117 Populating Next Right Pointers in Each Node II

题目链接：https://leetcode.com/problems/populating-next-right-pointers-in-each-node-ii/

题目：

Follow up for problem "Populating Next Right Pointers in Each Node".

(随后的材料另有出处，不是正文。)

-- ==== Sys2Proof/Machine/TimerKey.lean ====
section
/-! DEFINITION. The timer and key instructions, and the delivery of a key (spec 45_timers_keys.md). -/

namespace Sys2Proof.Machine

/-- `load-delay Vx` (R171). -/
def execLoadDelay (x : Reg) (s : State) : Res State := .next (s.setReg x s.delay)

/-- `store-delay Vx` (R172). -/
def execStoreDelay (x : Reg) (s : State) : Res State := .next (s.setDelay (s.reg x))

/-- `store-sound Vx` (R173): no audio request. -/
def execStoreSound (x : Reg) (s : State) : Res State := .next (s.setSound (s.reg x))

/-- `skip-if-key-pressed Vx` (R174). -/
def execSkipKey (x : Reg) (s : State) : Res State :=
  let query := s.env.askKeyCode (keyOfByte (s.reg x))
  .next ((s.setEnv query.2).skipIf query.1)

/-- `skip-if-key-not-pressed Vx` (R175). -/
def execSkipNotKey (x : Reg) (s : State) : Res State :=
  let query := s.env.askKeyCode (keyOfByte (s.reg x))
  .next ((s.setEnv query.2).skipIf !query.1)

/-- `wait-for-key Vx` (R176): no register is written until the key arrives. -/
def execWaitKey (x : Reg) (s : State) : Res State := .next (s.beginWait x)

/-- `KeyPress(k)` (R177): it ends a pending wait and is otherwise ignored; it never clears a fatal pause (R26). -/
def keyPress (k : Key) (s : State) : State :=
  match s.wait with
  | some x => { s.setReg x (BitVec.ofNat 8 k.val) with wait := none, paused := false }
  | none => s

end Sys2Proof.Machine
end

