theorem instructionStep_keeps_wf {s t : State} (hs : s.mem.wf) (h : instructionStep s = .next t) : t.mem.wf := by
  rcases instructionStep_cases s with hstep | ⟨_, hstep | ⟨i, hstep⟩⟩
  · obtain rfl := Host.Outcome.next.inj (hstep.symm.trans h)
    exact hs
  · obtain rfl := Host.Outcome.next.inj (hstep.symm.trans h)
    exact hs
  · rcases exec_mem (hstep.symm.trans h) with hmem | ⟨base, bytes, hlen, hmem⟩
    · rw [hmem]
      exact hs
    · rw [hmem]
      exact writeImage_wf hs hlen

theorem keyPress_mem (s : State) (k : Key) : (keyPress k s).mem = s.mem := by
  unfold keyPress
  split <;> rfl

theorem memoryCanonical_kept : KeptByParts fun s => s.mem.wf where
  setCycle _ _ hs := hs
  setEnv _ _ hs := hs
  tick _ hs := hs
  reset _ := reset_mem_wf
  load _ _ h hs := writeImage_wf hs (by unfold Config.memSize; omega)
  key s k hs := by rwa [keyPress_mem]
  instruction _ _ _ hs h := instructionStep_keeps_wf hs h

/-- Settles O10: memory changes only by blocks written inside it, and each write keeps the canonical form. -/
theorem stepKeepsMemoryCanonical : Obligations.StepKeepsMemoryCanonical :=
  fun _ _ hs h => memoryCanonical_kept.step hs h

/-! Pause. -/

/-- A core that is not paused has neither a condition nor a wait recorded. -/
theorem running_of_pauseConsistent {s : State} (hs : PauseConsistent s) (hpaused : s.paused = false) :
    s.fatal = none ∧ s.wait = none := by
  obtain ⟨hiff, _⟩ := hs
  simpa [hpaused] using hiff

theorem pauseConsistent_raiseFatal {s : State} (hwait : s.wait = none) (kind : FatalKind) :
    PauseConsistent (raiseFatal kind s) := by
  simp [PauseConsistent, hwait]

theorem pauseConsistent_beginWait {s : State} (hfatal : s.fatal = none) (x : Reg) : PauseConsistent (s.beginWait x) := by
  simp [PauseConsistent, hfatal]

/-- The invariant speaks of three parts of the state. -/
theorem PauseConsistent.of_frame {ps : List Part} {s t : State} (hs : PauseConsistent s) (h : UnchangedBut ps s t)
    (hpaused : .paused ∉ ps) (hfatal : .fatal ∉ ps) (hwait : .wait ∉ ps) : PauseConsistent t := by
  have hp : t.paused = s.paused := h .paused hpaused
  have hf : t.fatal = s.fatal := h .fatal hfatal
  have hw : t.wait = s.wait := h .wait hwait
  rwa [PauseConsistent, hp, hf, hw]

/-- Only the key wait pauses or waits where it completes. -/
theorem pause_not_mem_completionParts {i : Instr} (h : ∀ x, i ≠ .waitKey x) (s : State) :
    .paused ∉ i.completionParts s ∧ .wait ∉ i.completionParts s := by
  cases i
  case waitKey x => exact absurd rfl (h x)
  all_goals simp [Instr.completionParts, Instr.mayWrite]

theorem exec_keeps_pauseConsistent {i : Instr} {s t : State} (hs : PauseConsistent s) (hpaused : s.paused = false)
    (h : exec i s = .next t) : PauseConsistent t := by
  obtain ⟨hfatal, hwait⟩ := running_of_pauseConsistent hs hpaused
  rcases exec_next_cases h with ⟨kind, _, rfl⟩ | ⟨_, hframe⟩
  · exact pauseConsistent_raiseFatal hwait kind
  · by_cases hi : ∃ x, i = .waitKey x
    · obtain ⟨x, rfl⟩ := hi
      obtain rfl := Host.Outcome.next.inj h
      exact pauseConsistent_beginWait hfatal x
    · obtain ⟨hp, hw⟩ := pause_not_mem_completionParts (not_exists.mp hi) s
      exact hs.of_frame hframe hp (fatal_not_mem_completionParts i s) hw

What if the given tree could be any binary tree? Would your previous solution still work?

Note:

You may only use constant extra space.
For example,
Given the following binary tree,
1
/  \
2    3
/ \    \
4   5    7
After calling your function, the tree should look like:
1 -> NULL
/  \
2 -> 3 -> NULL
/ \    \
4-> 5 -> 7 -> NULL

解题思路：

这题和 116 Populating Next Right Pointers in Each Node 的思路一模一样。实际上，我把 116 的答案直接复制到本题轻松 Accepted 。

具体再说一下思路：

1. 层次遍历二叉树，把层次遍历所需的层队列换成层链表，即每层一个链表

2. 在遍历每一层的过程中，通过一个临时指针 p，将该层的结点链接到一起

3. 每一层遍历完后，返回该层左数第一个结点的引用，也就是该层链表的头结点

4. 在上一层给出的结点链表下，遍历下一层的结点，遍历的过程中重复上述操作

代码实现：

/**
* Definition for binary tree with next pointer.
* public class TreeLinkNode {
*     int val;
*     TreeLinkNode left, right, next;
*     TreeLinkNode(int x) { val = x; }
* }
*/
public class Solution {
public void connect(TreeLinkNode root) {
if(root == null)
return;
TreeLinkNode oldHead = root;
while(oldHead != null) {
TreeLinkNode p = null;
TreeLinkNode newHead = p; // 二者并不是指向同一个对象的引用
while(oldHead != null) {
if(oldHead.left != null) {
if(p == null) {
p = oldHead.left;
newHead = p; // 二者指向同一个对象的引用
}
else {
p.next = oldHead.left;
p = p.next;
}
}
if(oldHead.right != null) {
if(p == null) {
p = oldHead.right;
newHead = p; // 二者指向同一个对象的引用
}
else {
p.next = oldHead.right;
p = p.next;
}
}
oldHead = oldHead.next;
}
oldHead = newHead;
}
}
}

61 / 61 test cases passed.
Status: Accepted
Runtime: 2 ms